In a statement that inspired pro-LGBT communities across the globe, Vice President Joe Biden declared Tuesday that gay and lesbian rights should be given more importance than national cultures and social traditions.

According to Politico, Biden was speaking to a group of U.S. and international gay rights activist when he made the bold statement. Biden, a potential 2016 contender, emphasized that the Obama administration is clear with its promotion of pro-gay policies and rights. Biden added that the current administration’s attitude does not only extend to the LGBT movement inside the U.S., but also to the gay and lesbian communities around the world.

In response to a growing number of international policies discriminating against gays and lesbians, most notably in Russia and Uganda, Joe Biden and other top White House officials corresponded with religious, human rights, and HIV health care activists and professionals.

There have been estimates that about 80 percent of all countries in the world enforce anti-gay policies and laws.

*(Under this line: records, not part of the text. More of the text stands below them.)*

-- ==== Sys2Proof/Word.lean ====
section
/-! DEFINITION. The two word sizes of the block (R10): a byte is 8 bits, a word is 32 bits, every value unsigned. -/

namespace Sys2Proof

/-- A 32-bit word: a header or payload word, a register value, a Mode-4 tile row (R10, R80). -/
abbrev Word := BitVec 32

/-- A byte: a pixel channel, a name character, a Mode-0 tile row (R10). -/
abbrev Byte := BitVec 8

end Sys2Proof
end

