-- ==== Sys2Proof/Machine/EncoderM0.lean ====
section
/-! DEFINITION. The Mode-0 tile encoder (R190 to R195). -/

namespace Sys2Proof.Machine

/-- RowByte(y) of one row of pixels under a pair (R191): bit 7 - x is set where column x has the foreground colour. -/
def rowByte (ref : Vector Rgb 16) (pair : List (BitVec 4)) (row : List Pixel) : Byte :=
  (List.range 8).foldl
    (fun acc x =>
      acc ||| (BitVec.ofBool (pair.length == 2 &&
        (row[x]?.map fun px => (classifyM0 ref px).1) == pair[1]?)).setWidth 8 <<< (7 - x)) 0

/-- The eight pattern rows of a Mode-0 tile, top row first (R190, R192). -/
def rowRecords (ref : Vector Rgb 16) (pair : List (BitVec 4)) (t : List Pixel) : List Record :=
  (tileRows t).map fun row => .pat8 (rowByte ref pair row)

/-- Steps 2 and 3 of R190: a rollover where the tile cannot join the open group. -/
def rolloverIfNeeded (s : State) (test : List (BitVec 4)) : State × Nat :=
  if compatible s.pair test then (s, 0) else rollover s

/-- Steps 4 and 5 of R190: merge, emit the rows, take the tile's own index, advance the group. -/
def placeTile (t : List Pixel) (test : List (BitVec 4)) (s : State) : State :=
  let merged := s.setPair (merge s.pair test)
  let emitted := merged.emitAll (rowRecords merged.refPalette merged.pair t)
  advanceGroup { emitted with tileIndex := emitted.tileIndex + 1 }

/-- EncodeTileM0 (R190): the state after it and the number of pad tiles. -/
def encodeTileM0 (t : List Pixel) (s : State) : Except FatalFault (State × Nat) :=
  match testPair s.refPalette t with
  | .error f => .error f
  | .ok test =>
    let rolled := rolloverIfNeeded (s.warnIf (unmappableSeen s.refPalette t)) test
    .ok (placeTile t test rolled.1, rolled.2)

end Sys2Proof.Machine
end

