/-! ### setPal -/

@[simp] theorem State.setPal_runState (P : List (BitVec 6)) : (s.setPal P).runState = s.runState := rfl
@[simp] theorem State.setPal_mode (P : List (BitVec 6)) : (s.setPal P).mode = s.mode := rfl
@[simp] theorem State.setPal_tileIndex (P : List (BitVec 6)) : (s.setPal P).tileIndex = s.tileIndex := rfl
@[simp] theorem State.setPal_imageCount (P : List (BitVec 6)) : (s.setPal P).imageCount = s.imageCount := rfl
@[simp] theorem State.setPal_imgW (P : List (BitVec 6)) : (s.setPal P).imgW = s.imgW := rfl
@[simp] theorem State.setPal_imgH (P : List (BitVec 6)) : (s.setPal P).imgH = s.imgH := rfl
@[simp] theorem State.setPal_imgStart (P : List (BitVec 6)) : (s.setPal P).imgStart = s.imgStart := rfl
@[simp] theorem State.setPal_curTX (P : List (BitVec 6)) : (s.setPal P).curTX = s.curTX := rfl
@[simp] theorem State.setPal_curTY (P : List (BitVec 6)) : (s.setPal P).curTY = s.curTY := rfl
@[simp] theorem State.setPal_palCount (P : List (BitVec 6)) : (s.setPal P).palCount = BitVec.ofNat 5 P.length := rfl
@[simp] theorem State.setPal_palEntry (P : List (BitVec 6)) : (s.setPal P).palEntry = Vector.ofFn fun i : Fin 16 => P[i.val]?.getD s.palEntry[i] := rfl
@[simp] theorem State.setPal_pairCount (P : List (BitVec 6)) : (s.setPal P).pairCount = s.pairCount := rfl
@[simp] theorem State.setPal_pairEntry0 (P : List (BitVec 6)) : (s.setPal P).pairEntry0 = s.pairEntry0 := rfl
@[simp] theorem State.setPal_pairEntry1 (P : List (BitVec 6)) : (s.setPal P).pairEntry1 = s.pairEntry1 := rfl
@[simp] theorem State.setPal_groupPos (P : List (BitVec 6)) : (s.setPal P).groupPos = s.groupPos := rfl
@[simp] theorem State.setPal_warnUnmappable (P : List (BitVec 6)) : (s.setPal P).warnUnmappable = s.warnUnmappable := rfl
@[simp] theorem State.setPal_faultCode (P : List (BitVec 6)) : (s.setPal P).faultCode = s.faultCode := rfl
@[simp] theorem State.setPal_faultImage (P : List (BitVec 6)) : (s.setPal P).faultImage = s.faultImage := rfl
@[simp] theorem State.setPal_faultTX (P : List (BitVec 6)) : (s.setPal P).faultTX = s.faultTX := rfl
@[simp] theorem State.setPal_faultTY (P : List (BitVec 6)) : (s.setPal P).faultTY = s.faultTY := rfl
@[simp] theorem State.setPal_faultTile (P : List (BitVec 6)) : (s.setPal P).faultTile = s.faultTile := rfl
@[simp] theorem State.setPal_refPalette (P : List (BitVec 6)) : (s.setPal P).refPalette = s.refPalette := rfl
@[simp] theorem State.setPal_imgMem (P : List (BitVec 6)) : (s.setPal P).imgMem = s.imgMem := rfl
@[simp] theorem State.setPal_imgLen (P : List (BitVec 6)) : (s.setPal P).imgLen = s.imgLen := rfl
@[simp] theorem State.setPal_imageBound (P : List (BitVec 6)) : (s.setPal P).imageBound = s.imageBound := rfl
@[simp] theorem State.setPal_bindings (P : List (BitVec 6)) : (s.setPal P).bindings = s.bindings := rfl
@[simp] theorem State.setPal_input (P : List (BitVec 6)) : (s.setPal P).input = s.input := rfl
@[simp] theorem State.setPal_responses (P : List (BitVec 6)) : (s.setPal P).responses = s.responses := rfl
@[simp] theorem State.setPal_sink (P : List (BitVec 6)) : (s.setPal P).sink = s.sink := rfl

/-! ### setPair -/

@[simp] theorem State.setPair_runState (L : List (BitVec 4)) : (s.setPair L).runState = s.runState := rfl
@[simp] theorem State.setPair_mode (L : List (BitVec 4)) : (s.setPair L).mode = s.mode := rfl
@[simp] theorem State.setPair_tileIndex (L : List (BitVec 4)) : (s.setPair L).tileIndex = s.tileIndex := rfl
@[simp] theorem State.setPair_imageCount (L : List (BitVec 4)) : (s.setPair L).imageCount = s.imageCount := rfl
@[simp] theorem State.setPair_imgW (L : List (BitVec 4)) : (s.setPair L).imgW = s.imgW := rfl
@[simp] theorem State.setPair_imgH (L : List (BitVec 4)) : (s.setPair L).imgH = s.imgH := rfl
@[simp] theorem State.setPair_imgStart (L : List (BitVec 4)) : (s.setPair L).imgStart = s.imgStart := rfl
@[simp] theorem State.setPair_curTX (L : List (BitVec 4)) : (s.setPair L).curTX = s.curTX := rfl
@[simp] theorem State.setPair_curTY (L : List (BitVec 4)) : (s.setPair L).curTY = s.curTY := rfl
@[simp] theorem State.setPair_palCount (L : List (BitVec 4)) : (s.setPair L).palCount = s.palCount := rfl
@[simp] theorem State.setPair_palEntry (L : List (BitVec 4)) : (s.setPair L).palEntry = s.palEntry := rfl
@[simp] theorem State.setPair_pairCount (L : List (BitVec 4)) : (s.setPair L).pairCount = BitVec.ofNat 2 L.length := rfl
@[simp] theorem State.setPair_pairEntry0 (L : List (BitVec 4)) : (s.setPair L).pairEntry0 = L[0]?.getD 0 := rfl
@[simp] theorem State.setPair_pairEntry1 (L : List (BitVec 4)) : (s.setPair L).pairEntry1 = L[1]?.getD 0 := rfl
@[simp] theorem State.setPair_groupPos (L : List (BitVec 4)) : (s.setPair L).groupPos = s.groupPos := rfl
@[simp] theorem State.setPair_warnUnmappable (L : List (BitVec 4)) : (s.setPair L).warnUnmappable = s.warnUnmappable := rfl
@[simp] theorem State.setPair_faultCode (L : List (BitVec 4)) : (s.setPair L).faultCode = s.faultCode := rfl
@[simp] theorem State.setPair_faultImage (L : List (BitVec 4)) : (s.setPair L).faultImage = s.faultImage := rfl
@[simp] theorem State.setPair_faultTX (L : List (BitVec 4)) : (s.setPair L).faultTX = s.faultTX := rfl
@[simp] theorem State.setPair_faultTY (L : List (BitVec 4)) : (s.setPair L).faultTY = s.faultTY := rfl
@[simp] theorem State.setPair_faultTile (L : List (BitVec 4)) : (s.setPair L).faultTile = s.faultTile := rfl
@[simp] theorem State.setPair_refPalette (L : List (BitVec 4)) : (s.setPair L).refPalette = s.refPalette := rfl
@[simp] theorem State.setPair_imgMem (L : List (BitVec 4)) : (s.setPair L).imgMem = s.imgMem := rfl
@[simp] theorem State.setPair_imgLen (L : List (BitVec 4)) : (s.setPair L).imgLen = s.imgLen := rfl
@[simp] theorem State.setPair_imageBound (L : List (BitVec 4)) : (s.setPair L).imageBound = s.imageBound := rfl
@[simp] theorem State.setPair_bindings (L : List (BitVec 4)) : (s.setPair L).bindings = s.bindings := rfl
@[simp] theorem State.setPair_input (L : List (BitVec 4)) : (s.setPair L).input = s.input := rfl
@[simp] theorem State.setPair_responses (L : List (BitVec 4)) : (s.setPair L).responses = s.responses := rfl
@[simp] theorem State.setPair_sink (L : List (BitVec 4)) : (s.setPair L).sink = s.sink := rfl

Addressing a crowd of around 100 guests at the Naval Observatory’s vice-presidential mansion, Biden said:

“I don’t care what your culture is. Inhumanity is inhumanity is inhumanity. Prejudice is prejudice is prejudice.”

Joe Biden has been one of the most prominent pro-gay politicians in the U.S., especially after he declared his support for gay marriage in 2012. In an interview with NBC’sMeet the Press, Joe Biden expressed that he was “absolutely comfortable” with the idea of gay marriage and that he found the growing acceptance of gay and lesbians across the country heartening.

“Look, I am vice president of the United States of America. The president sets the policy. I am absolutely comfortable with the fact that men marrying men, women marrying women, and heterosexual men and women marrying another are entitled to the same exact rights, all the civil rights, all the civil liberties. And quite frankly, I don’t see much of a distinction– beyond that.”

Recently, the U.S government imposed visa bans against Ugandan officials who have been observed to encourage or enforce anti-gay policies in their home country. Last year, Uganda was the center of human rights controversy after President Museveni allowed the passage of the “Kill The Gays Bill” in the Parliament of Uganda. Last May, two Ugandan gay men, Kim Mikusa and Jackson Makusa, were the first to face charges of homosexuality in the country. Despite heavy warnings from Washington to Kampala, Ugandan president Museveni insisted on a country-wide persecution of gays and lesbians.